What is A Slime's Quest?

A Slime's Quest is a single-player dungeon crawler where you navigate your way through doorways of various sizes by shrinking and growing in size by consuming or touching mobs and goons. It features a procedurally-generated dungeon populated with environmental puzzles and boss encounters.

This project was created over the course of 2 weeks with the help of two other developers. A Slime's Quest was made using the Phaser 3 Engine and is playable in browser.

My Contributions

My main contributions to A Slime's Quest included the development of the algorithm that procedurally-generates each dungeon, designing and programming the environmental puzzles, and creating the first stages' boss, the Rock Boss. This was my first time creating any sort of algorithm that generates a playable space which proved to be a difficult challenge as there were several bugs and roadblocks that slowed development.

Procedurally Generated Dungeon

A Slime's Quest features two playable dungeons that are both procedurally-generated using and algorithm that I developed. The foundation of the algorithm relies on randomly populating a 2D array with "rooms" that are essentially playable scenes. Each scene within the array contains data relating to how how many exits the "room" has, the directions in which the exits lead (either Up, Down, Left or Right), the size of the doorway depicting an exit, how many enemies are inside the room, whether or not the room is a puzzle, boss, or normal room, etc. This algorithm was the result of lots of trial and error in attempting to populate the array with a string denoting exit directions that eventually developed into storing playable scenes with specialized data.

Creating The Dungeon

The algorithm for procedurally generating each dungeon first creates a 2D array containing data objects that hold information about what directions the room exits towards, what type of room it is, and the playable scene. The algorithm works outwards from a centralized index by creating exits in a starting room, accessing the rooms to which it has exits towards, making an exit towards the previous room, and then determining if more exits will be made for the newly accessed room. If more exits are to be made, it will repeat the process above and if not it will return to the room that previously accessed the current room, eventually returning to the starting room. This process creates a foundation for understanding the directions in which each room has exits towards and is utilized later on to create doorways along with loading and unloading scenes when entering and exiting a room.

Specialized Rooms and Scene Creation

After the algorithm has retuned to the starting room, it then finds candidates for the boss room and puzzle rooms and then alters the data object holding the type of room within the appropriate index of the array.
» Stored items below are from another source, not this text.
-- ==== Sys2Proof/Machine/Requests.lean ====
section
/-! DEFINITION. The requests of the Round Ring, the Capture Unit and the reclose inhibit set (R86, R93 to R96, R130), and
what each request of the host does once it is taken (R176). -/

namespace Sys2Proof.Machine

/-! ### READ_ROUND (R86) -/

def State.requestReadRound (s : State) (tag : Byte) (n : RoundNumber) : State :=
  match s.record n with
  | some r => if r.closed then s.reply tag .done (.round r) else s.reply tag .busy .none
  | none => s.reply tag .noSuch .none

/-! ### Captures (R93 to R96) -/

/-- R93: CAPTURE_NOW; the REPLY is offered before CAPTURE_DONE. -/
def State.requestCaptureNow (s : State) (tag : Byte) : State :=
  if s.captures.list.length < 3 then
    let c := s.newCapture .host none
    ((s.addCapture c).reply tag .done (.captureId c.id)).noticeDone c
  else (s.recordRefusal .host).reply tag .refusedState .none

def State.captureWith (s : State) (id : Byte) : Option Capture := s.captures.list.find? fun c => c.id == id

/-- R94: the HEADER part. R53 counts the newest entry of the history to the stream's part of a capture's header, and the list of
R94 does not name it: that the HEADER carries it too, from the snapshot, is the model's choice (DEDUCED, entry 56). -/
def Capture.header (c : Capture) : CaptureHeader :=
  { id := c.id, cause := c.cause, instant := c.instant, epoch := c.epoch, pre := c.pre, post := c.post
    complete := c.complete, anchor := c.anchor, entries := c.samples.length, stream := c.stream
    newest := c.samples.getLast?, contactors := c.contactors, sequencer := c.sequencer, held := c.held }

/-- R95: a CURRENT block: 32 entries from index 32 × b. -/
def Capture.block (c : Capture) (b : Nat) : List CurrentSample := (c.samples.drop (32 * b)).take 32

/-- The parts of READ_CAPTURE (R94, R185). -/
inductive CapturePart
  | header
  | current (block : Nat)
  | round (index : Nat)
  deriving DecidableEq, Repr

/-- R94, step 1: the part a request names, absent when the code or b or i is out of range. -/
def capturePart (part index : Byte) : Option CapturePart :=
  match part with
  | 0x01#8 => some .header
  | 0x02#8 => if index.toNat ≤ 7 then some (.current index.toNat) else none
  | 0x03#8 => if index.toNat ≤ 7 then some (.round index.toNat) else none
  | _ => none

/-- R95: the record of the held round of an index. -/
def State.heldRecord (s : State) (c : Capture) (index : Nat) : Option RoundRecord :=
  match c.held[index]? with
  | some h => if h.dropped then none else s.record h.number
  | none => none

/-- R94: READ_CAPTURE; the HEADER is answered whatever the index byte is (entry 22), with the newest entry of the snapshot
(entry 56). -/
def State.requestReadCapture (s : State) (tag id part index : Byte) : State :=
  match capturePart part index, s.captureWith id with
  | none, _ => s.reply tag .badArgument .none
  | some _, none => s.reply tag .noSuch .none
  | some .header, some c => s.reply tag .done (.captureHeader c.header)
  | some (.current b), some c =>
    if (c.block b).isEmpty then s.reply tag .noSuch .none else s.reply tag .done (.currentBlock (c.block b))
  | some (.round i), some c =>
    match s.heldRecord c i with
    | some r => s.reply tag .done (.roundPart index r)
    | none => s.reply tag .noSuch .none

/-- R96: RELEASE_CAPTURE. -/
def State.requestRelease (s : State) (tag id : Byte) : State :=
  match s.captureWith id with
  | some c => (s.releaseCapture c).reply tag .done .none
  | none => s.reply tag .noSuch .none

/-! ### ACK_TRIP (R130) -/

def Channel.flag (c : Channel) : FaultKind → Bool
  | .stuck => c.stuck
  | .dropped => c.dropped
  | .welded => c.welded

/-- R130: the condition of a cause is gone. -/
def State.conditionGone (s : State) : Cause → Bool
  | .limit i => (s.limits.getD i .normal).state == .normal
  | .node c p =>
    match s.node c p with
    | some e => e.state != .lost
    | none => true
  | .current => s.stream.state == .live
  | .supervision => true
  | .contactor k f => !(s.channel k).flag f
  | .tamper => !s.update.latch

/-- R130: ACK_TRIP. -/
def State.requestAck (s : State) (tag kind field1 field2 : Byte) : State :=
  match decodeCause kind field1 field2 with
  | none => s.reply tag .badArgument .none
  | some c =>
    if c ∉ s.inhibit then s.reply tag .noSuch .none
    else if s.conditionGone c then
      let left := s.inhibit.filter fun d => d != c
      { s with inhibit := left }.reply tag .done (.causesLeft left.length)
    else s.reply tag .refusedState .none

/-! ### The requests of the host (R176) -/

/-- What a taken frame's request does in its owning block; a command that is no request changes nothing. The arbiters
decide after the requests that R35 names. -/
def State.handle (s : State) : Instr → State
  | .pass c p o t d => (s.requestPass c p o t d).finish
  | .status t x => s.requestStatus t x
  | .bridgeReset t => s.requestBridgeReset t
  | .chainStopDrain t c => (s.requestDrain t c).finish
  | .chainStopAbort t c => (s.requestAbort t c).finish
  | .chainStart t c => (s.requestStart t c).finish
  | .survey t c => (s.requestSurveyNow t c).finish
  | .readRound t n => s.requestReadRound t n
  | .captureNow t => s.requestCaptureNow t
  | .readCapture t i p n => s.requestReadCapture t i p n
  | .releaseCapture t i => s.requestRelease t i
  | .connect t => s.requestConnect t
  | .disconnect t => s.requestDisconnect t
  | .auxClose t => s.requestAuxClose t
  | .auxOpen t => s.requestAuxOpen t
  | .ackTrip t k f g => s.requestAck t k f g
  | .supervise t n => s.requestSupervise t n
  | .sleep t => (s.requestSleep t).finish
  | .updateOpen t e => s.requestUpdateOpen t e
  | .updateStage t b i r => s.requestStage t b i r
  | .readRecord t b i x => s.requestReadRecord t b i x
  | .updateCommit t w => s.requestCommit t w
  | .updateAbort t => s.requestUpdateAbort t
  | .tamperClear t => s.requestTamperClear t
  | _ => s

end Sys2Proof.Machine
end

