-- ==== Sys2Proof/Machine/Timers.lean ====
section
/-! DEFINITION. When each timer of the block has run out: the conditions under which a timer command acts, and under which
a tick raises it. -/

namespace Sys2Proof.Machine

/-- R181: the reset expiry, unless the DONE has been clocked out whole by then. -/
def State.resetExpiryDue (s : State) : Bool :=
  s.link.state == .resetting && expired s.link.resetExpiry s.time && !s.finalClocked

/-- R6, R11: the present step is at its end and the cursor leaves it, or a claim kept in STOPPING is withdrawn. -/
def State.stepDue (s : State) : Bool :=
  reached s.stepEnd s.time &&
    match s.cursor.state with
    | .running => true
    | .stopping => s.claimWaits .A || s.claimWaits .B
    | .stopped => false
    | .starting => false

/-- R53. -/
def State.lossDue (s : State) : Bool := s.stream.state == .live && expired s.stream.lossExpiry s.time

/-- R107. -/
def State.pullInDue (s : State) (k : ChannelId) : Bool :=
  (s.channel k).state == .pullIn && expired (s.channel k).phaseExpiry s.time

/-- R108. -/
def State.dropoutDue (s : State) (k : ChannelId) : Bool :=
  (s.channel k).state == .dropout && expired (s.channel k).phaseExpiry s.time

/-- R102. -/
def State.debounceDue (s : State) (k : ChannelId) : Bool := expired (s.channel k).debounceExpiry s.time

/-- R103. -/
def State.channelSettleDue (s : State) (k : ChannelId) : Bool := expired (s.channel k).settleExpiry s.time

/-- R106. -/
def State.pwmDue (s : State) (k : ChannelId) : Bool :=
  (s.channel k).state == .hold && (s.pwmPeriodDue k || s.pwmOffDue k)

/-- R121. -/
def State.minimumDue (s : State) : Bool :=
  s.sequencer.state == .precharging && !s.sequencer.minimumTaken && expired s.sequencer.minimumExpiry s.time

/-- R121. -/
def State.maximumDue (s : State) : Bool :=
  s.sequencer.state == .precharging && expired s.sequencer.maximumExpiry s.time

/-- R133. -/
def State.supervisionDue (s : State) : Bool := s.window.armed && expired s.window.expiry s.time

/-- R139: the shut expiry, unless the DONE has been clocked out whole by then. -/
def State.shutDue (s : State) : Bool :=
  s.link.state == .closing && expired s.sleep.shutExpiry s.time && !s.finalClocked

/-- R142. -/
def State.patrolDue (s : State) : Bool :=
  s.sleep.op == .asleep &&
    match s.sleep.patrolTimer with
    | some t => t.left == 0
    | none => false

/-- R143, R148. -/
def State.oscDue (s : State) : Bool :=
  s.sleep.phase == some .oscStart && expired s.sleepWork.phaseExpiry s.time

/-- R143, R148. -/
def State.nodeWakeDue (s : State) : Bool :=
  s.sleep.phase == some .nodeWake && expired s.sleepWork.phaseExpiry s.time

/-- R144. -/
def State.wakeFilterDue (s : State) (i : WakeInput) : Bool := expired (s.sleep.trackers.get i).pendingExpiry s.time

/-- R145: a pulse period is over. -/
def State.pulseStartDue (s : State) : Bool :=
  match s.sleepWork.pulseStart with
  | some t => !s.sleepWork.senseOut && reached (t + micros s.pulsePeriod) s.time
  | none => false

/-- R145: an on-time is over. -/
def State.pulseSampleDue (s : State) : Bool :=
  match s.sleepWork.pulseStart with
  | some t => s.sleepWork.senseOut && reached (t + micros s.pulseOn) s.time
  | none => false

/-- R168. -/
def InputFilter.due (f : InputFilter) (now : Instant) : Bool := expired f.pendingExpiry now

/-- R160. -/
def State.idleDue (s : State) : Bool := s.update.state == .opened && expired s.update.idleExpiry s.time

/-- The longest time of a phase of the commit is over (R161, R163, R164). -/
def State.commitDue (s : State) (state : UpdateState) : Bool := s.update.state == state && expired s.commit.bound s.time

/-- R155: the longest time of selection is over. -/
def State.selectionDue (s : State) : Bool := expired s.startup s.time

/-! ### What a tick raises (entry 2) -/

def raise (due : Bool) (i : Instr) : List Instr := if due then [i] else []

def State.dueOnChain (s : State) (c : Chain) : List Instr :=
  raise (s.timeoutDue c) (.orderTimeout c) ++ raise (s.settleDue c) (.broadcastSettle c) ++
  raise (s.triggerEndDue c) (.triggerFrameEnd c) ++ raise (s.deadlineDue c) (.collectionDeadline c) ++
  raise (s.withdrawalDue c) (.waitingClaimWithdrawal c)

def State.dueOnChannel (s : State) (k : ChannelId) : List Instr :=
  raise (s.pullInDue k) (.pullInExpiry k) ++ raise (s.dropoutDue k) (.dropoutExpiry k) ++
  raise (s.debounceDue k) (.debounceExpiry k) ++ raise (s.channelSettleDue k) (.settleExpiry k) ++
  raise (s.pwmDue k) (.holdPwmPeriod k)

def State.dueInUpdate (s : State) : List Instr :=
  raise s.idleDue .idleExpiry ++ raise (s.commitDue .validating) .validationEnd ++
  raise (s.commitDue .writing) (.writingEnd s.staged) ++ raise (s.commitDue .verifying) .readbackEnd

def State.dueInSleep (s : State) : List Instr :=
  raise s.shutDue .shutExpiry ++ raise s.patrolDue .patrolTimerExpiry ++ raise s.oscDue .oscStartEnd ++
  raise s.nodeWakeDue .nodeWakeEnd ++ (WakeInput.all.flatMap fun i => raise (s.wakeFilterDue i) (.wakeFilterExpiry i)) ++
  raise s.pulseStartDue .sensePulseStart ++ raise s.pulseSampleDue .sensePulseSample

/-- The timer commands that are due now. -/
def State.dueEvents (s : State) : List Instr :=
  raise s.resetExpiryDue .resetExpiry ++ raise s.stepDue .stepExpiry ++ s.dueOnChain .A ++ s.dueOnChain .B ++
  raise s.lossDue .lossTimerExpiry ++ (ChannelId.all.flatMap s.dueOnChannel) ++
  raise s.minimumDue .prechargeMinimumExpiry ++ raise s.maximumDue .prechargeMaximumExpiry ++
  raise s.supervisionDue .supervisionExpiry ++ s.dueInSleep ++ raise (s.tampFilter.due s.time) .tampFilterExpiry ++
  raise (s.svcFilter.due s.time) .svcFilterExpiry ++ s.dueInUpdate ++ raise s.pinResetDue .pinReset ++
  raise s.selectionDue .startupSelectionEnd

/-- R182: RESET# stays low for another microsecond; 10 are enough. -/
def ResetPin.passMicrosecond : ResetPin → ResetPin
  | .high => .high
  | .low elapsed => .low (min (elapsed + 1) 10)
  | .held => .held

/-- R1, R135, R182: one microsecond passes; the patrol timer and a low RESET# count by themselves. -/
def State.passMicrosecond (s : State) : State :=
  { s with
    time := s.time + 1#32
    pins := { s.pins with reset := s.pins.reset.passMicrosecond }
    sleep := { s.sleep with patrolTimer := s.sleep.patrolTimer.map fun t => { t with left := t.left - 1 } } }

/-- The step on an empty queue (entry 1): a microsecond passes, and the timer commands then due join the queue in a free
order (entries 2 and 3). A pin reset holds the Timebase (R182). -/
def State.tick (s : State) : State :=
  if s.held then s
  else
    let s := s.passMicrosecond
    let due := s.dueEvents
    { s with pending := s.pending ++ shuffle s.free due, free := s.free + due.length }

end Sys2Proof.Machine
end

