-- ==== Sys2Proof/Certificates/Slice0/Obligations.lean ====
section
/-! DEFINITION. The statements for the provers. Equations between whole states are their own frame: what the right side
does not write stands as it did. -/

section

open Sys2Proof Sys2Proof.Machine

/-! ### The machine -/

/-- The command at the front of the queue acts on the state with the queue's rest. -/
def Obligations.StepTakesFrontCommand : Prop :=
  ∀ (c : Instr) (rest : List Instr) (s : State),
    step { s with pending := c :: rest } = exec c { s with pending := rest }

/-- On an empty queue a microsecond passes, and the timer commands then due join the queue in some order; a pin reset
holds the Timebase. The model's choice (entries 1 and 2).
Which timer commands are due, one by one: the expiry that a state holds, once the Timebase reaches it; the expiry of RESETTING and of
CLOSING only while the exchange in progress has not clocked its final frame out whole (R139, R181); RESET# low for 10 µs. What a
microsecond changes: the Timebase, the count of RESET#, the microseconds left of the patrol timer. R1: an instant is later than another
when it is 1 to 2147483647 past it, modulo 2^32.
Which instants are raised when is the model's (entries 1, 2); the order in which those due join is free (entry 3). That the
WRITING_END raised carries the staged image is entry 10, and that an exchange has clocked out what it has sampled in whole bytes is
entry 53. -/
def Obligations.EmptyQueueTicks : Prop :=
  (∀ s : State, s.pending = [] →
     (s.held = true → step s = .next s) ∧
     (s.held = false → ∃ order : List Instr, order.Perm s.passMicrosecond.dueEvents ∧
       s.passMicrosecond.time = s.time + 1#32 ∧
       step s = .next { s.passMicrosecond with pending := order, free := s.free + order.length })) ∧
  (∀ (s : State) (i : Instr) (on : Option Instant → Prop) (part : Chain → (ChainPart → Instant → Prop) → Prop),
    on = (fun d => ∃ x, d = some x ∧ reached x s.time = true) →
    part = (fun c due => ∃ r p a, s.collectingRound c = some r ∧ r.part c = some p ∧ p.actual = some a ∧ due p a) →
    (i ∈ s.dueEvents ↔ match i with
      | .resetExpiry => s.link.state = .resetting ∧ on s.link.resetExpiry ∧ s.finalClocked = false
      | .stepExpiry => reached s.stepEnd s.time = true ∧ (s.cursor.state = .running ∨
          s.cursor.state = .stopping ∧ ∃ c, s.claimWaits c = true)
      | .orderTimeout c => ∃ o tag ended due, (s.port c).transaction = some (.order o tag ended due) ∧
          reached due s.time = true
      | .broadcastSettle c => ∃ o settle, (s.port c).transaction = some (.broadcast o settle) ∧
          reached settle s.time = true
      | .triggerFrameEnd c => part c fun p a => p.readings = [] ∧ reached (a + 40#32) s.time = true
      | .collectionDeadline c => part c fun _ a => reached (a + micros (s.windowOf c)) s.time = true
      | .waitingClaimWithdrawal c => ∃ r, (s.pendingRound = some r ∨ s.pendingRound = none ∧ s.waitingRound c = some r) ∧
          r.waitsFor c = true ∧ (r.step = .wake ∨ r.step = .patrol) ∧
          reached (r.planned + micros (s.windowOf c)) s.time = true
      | .lossTimerExpiry => s.stream.state = .live ∧ on s.stream.lossExpiry
      | .pullInExpiry k => (s.channel k).state = .pullIn ∧ on (s.channel k).phaseExpiry
      | .dropoutExpiry k => (s.channel k).state = .dropout ∧ on (s.channel k).phaseExpiry
      | .debounceExpiry k => on (s.channel k).debounceExpiry
      | .settleExpiry k => on (s.channel k).settleExpiry
      | .holdPwmPeriod k => (s.channel k).state = .hold ∧ ∃ p, (s.drives.get k).pwm = some p ∧
          (reached (p.start + micros p.period) s.time = true ∨
            (s.drives.get k).on = true ∧ p.onTime < p.period ∧ reached (p.start + micros p.onTime) s.time = true)
      | .prechargeMinimumExpiry => s.sequencer.state = .precharging ∧ s.sequencer.minimumTaken = false ∧
          on s.sequencer.minimumExpiry
      | .prechargeMaximumExpiry => s.sequencer.state = .precharging ∧ on s.sequencer.maximumExpiry
      | .supervisionExpiry => s.window.armed = true ∧ on s.window.expiry
      | .shutExpiry => s.link.state = .closing ∧ on s.sleep.shutExpiry ∧ s.finalClocked = false
      | .patrolTimerExpiry => s.sleep.op = .asleep ∧ ∃ next, s.sleep.patrolTimer = some ⟨next, 0⟩
      | .oscStartEnd => s.sleep.phase = some .oscStart ∧ on s.sleepWork.phaseExpiry
      | .nodeWakeEnd => s.sleep.phase = some .nodeWake ∧ on s.sleepWork.phaseExpiry
      | .wakeFilterExpiry n => on (s.sleep.trackers.get n).pendingExpiry
      | .sensePulseStart => s.sleepWork.senseOut = false ∧ ∃ x, s.sleepWork.pulseStart = some x ∧
          reached (x + micros s.pulsePeriod) s.time = true
      | .sensePulseSample => s.sleepWork.senseOut = true ∧ ∃ x, s.sleepWork.pulseStart = some x ∧
          reached (x + micros s.pulseOn) s.time = true
      | .tampFilterExpiry => on s.tampFilter.pendingExpiry
      | .svcFilterExpiry => on s.svcFilter.pendingExpiry
      | .idleExpiry => s.update.state = .opened ∧ on s.update.idleExpiry
      | .validationEnd => s.update.state = .validating ∧ on s.commit.bound
      | .writingEnd image => s.update.state = .writing ∧ on s.commit.bound ∧
          image = s.update.staging.getD ⟨[], [], [], [], [], [], [], [], []⟩
      | .readbackEnd => s.update.state = .verifying ∧ on s.commit.bound
      | .pinReset => ∃ n, s.pins.reset = .low n ∧ 10 ≤ n
      | .startupSelectionEnd => on s.startup
      | _ => False) ∧
    s.passMicrosecond = { s with
      time := s.time + 1#32
      pins := { s.pins with reset := match s.pins.reset with | .low n => .low (min (n + 1) 10) | level => level }
      sleep := { s.sleep with patrolTimer := s.sleep.patrolTimer.map fun t => ⟨t.next, t.left - 1⟩ } } ∧
    (s.finalClocked = true ↔ ∃ e q, s.link.exchange = some e ∧ e.kind = .live ∧ e.frame = some q ∧ q.final = true ∧
      q.frame.bytes.length + 1 ≤ e.bits.length / 8)) ∧
  (∀ (x y : Instant) (n : Nat), (later x y = true ↔ 1 ≤ (x - y).toNat ∧ (x - y).toNat ≤ 2147483647) ∧
    (reached x y = true ↔ later x y = false) ∧ instantDiff x y = (x - y).toInt ∧ micros n = BitVec.ofNat 32 n ∧
    millis n = BitVec.ofNat 32 (n * 1000))

/-- A selection of the values the manual gives the blocks at a power-on reset. The count is 0 (R2), the cursor STOPPED with its items 0
(R5), the round counter 0 (R12); no image works (R152) and the ring is empty (R81); the stream is ABSENT with no history (R52, R53);
there is no capture, the next id is 1 and no refusal is kept (R88); the inhibit set is empty (R129) and the window disarmed (R131); of
the Sequencer the state, the good-word count, the trip cause and disconnect pending (R117); of the Sleep Controller the operating state
alone (R135); of the Update Engine the state and the staging area (R156); the link is SHUT (R171), its queue empty and HWAKE low (R179).
Of each channel the state, the drive, the debounced feedback, the three flags and the settle expiry (R101, R103). Of each chain the run
state (R43), nothing in flight and the marker (R34), the tag counter (R24), the survey state (R47) and an empty table (R26).
That no command waits is the model's own.
The invariants of every step, of ChannelInvariantsHold, UpdateStaysSound and BoundsAndSetsHold, hold right after reset. -/
def Obligations.ResetValues : Prop :=
  (let s := State.reset
   s.time = 0#32 ∧ s.cursor = ⟨.stopped, 0, 0#32, 0#32⟩ ∧ s.roundCounter = 0#16 ∧ s.working = none ∧ s.ring = [] ∧
   s.stream.state = .absent ∧ s.stream.history = [] ∧ s.captures.list = [] ∧ s.captures.nextId = 1#8 ∧
   s.captures.lastRefusal = none ∧ s.inhibit = [] ∧ s.window.armed = false ∧ s.sequencer.state = .idle ∧
   s.sequencer.goodWords = 0 ∧ s.sequencer.tripCause = none ∧ s.sequencer.disconnectPending = false ∧
   s.sleep.op = .unconfigured ∧ s.update.state = .closed ∧ s.update.staging = none ∧ s.link.state = .shut ∧
   s.link.queue = [] ∧ s.link.hwake = false ∧ s.pending = [] ∧
   (∀ k, (s.channel k).state = .opened ∧ s.drives.get k = .off ∧ (s.channel k).debouncedClosed = false ∧
     (s.channel k).stuck = false ∧ (s.channel k).dropped = false ∧ (s.channel k).welded = false ∧
     (s.channel k).settleExpiry = some 200000#32) ∧
   (∀ c, (s.port c).run = .running ∧ (s.port c).transaction = none ∧ (s.port c).tagCounter = 0#4 ∧
     (s.port c).marker = .forward ∧ (s.port c).survey = .idle ∧ (s.port c).table = [])) ∧
  (State.reset.windowFollows ∧ State.reset.idleIsOpen ∧ State.reset.drivesFollow ∧ State.reset.inhibit.Nodup ∧
   State.reset.updateSound ∧ State.reset.queueBounded ∧ State.reset.historyBounded ∧ State.reset.capturesBounded ∧
   State.reset.ringDistinct ∧ State.reset.heldIsShut)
It will then iterate through the array creating scenes pertaining to each room's type and updates the object containing the scene with this newly created scene. When exiting a room during gameplay, the scene pertaining to the room being entered is loaded after unloading the current room's scene. Phaser 3's scene data storing eased the process of preserving the state of a room and allowed for previously visted rooms to appear just at they were left when revisited.

Puzzle Design and Creation

Later in development the team decided that we wanted to add some sort of interactable aspect of gameplay to compensate for the lack of content within the game. We ultimately decided on creating environmental puzzles for players to solve while traversing each dungeon. I created the technical backing for designating whether or not a room contains a puzzle, the mechanics necessary for interacting with a puzzle, and the conditions needed in order to consider a puzzle to be solved. Puzzles essentially work by pushing pieces to specific white spaces found on the floor of the room and rewards players with the chance to purchase powerups.

Stage 1: Rock Boss

Each dungeon, or stage, within A Slime's Quest features a boss encounter that players must overcome in order to progress. I was responsible for designing and creating stage 1's boss, the Rock Boss. The Rock Boss' design went through a few early iterations that revolved around obstacles being dropped onto the player such as once central entity controlling several smaller ones that attempt to crush the player. This iteration proved to be challenging programming-wise and was ultimately scrapped for the Rock Boss' current iteration. I really leaned into the idea of having multiple entities chasing the player around and decided to give each of them differing stats relating to speed, how fast they track the player, etc. I later combined these entities with some puzzle solving to add to the overall tension of the encounter.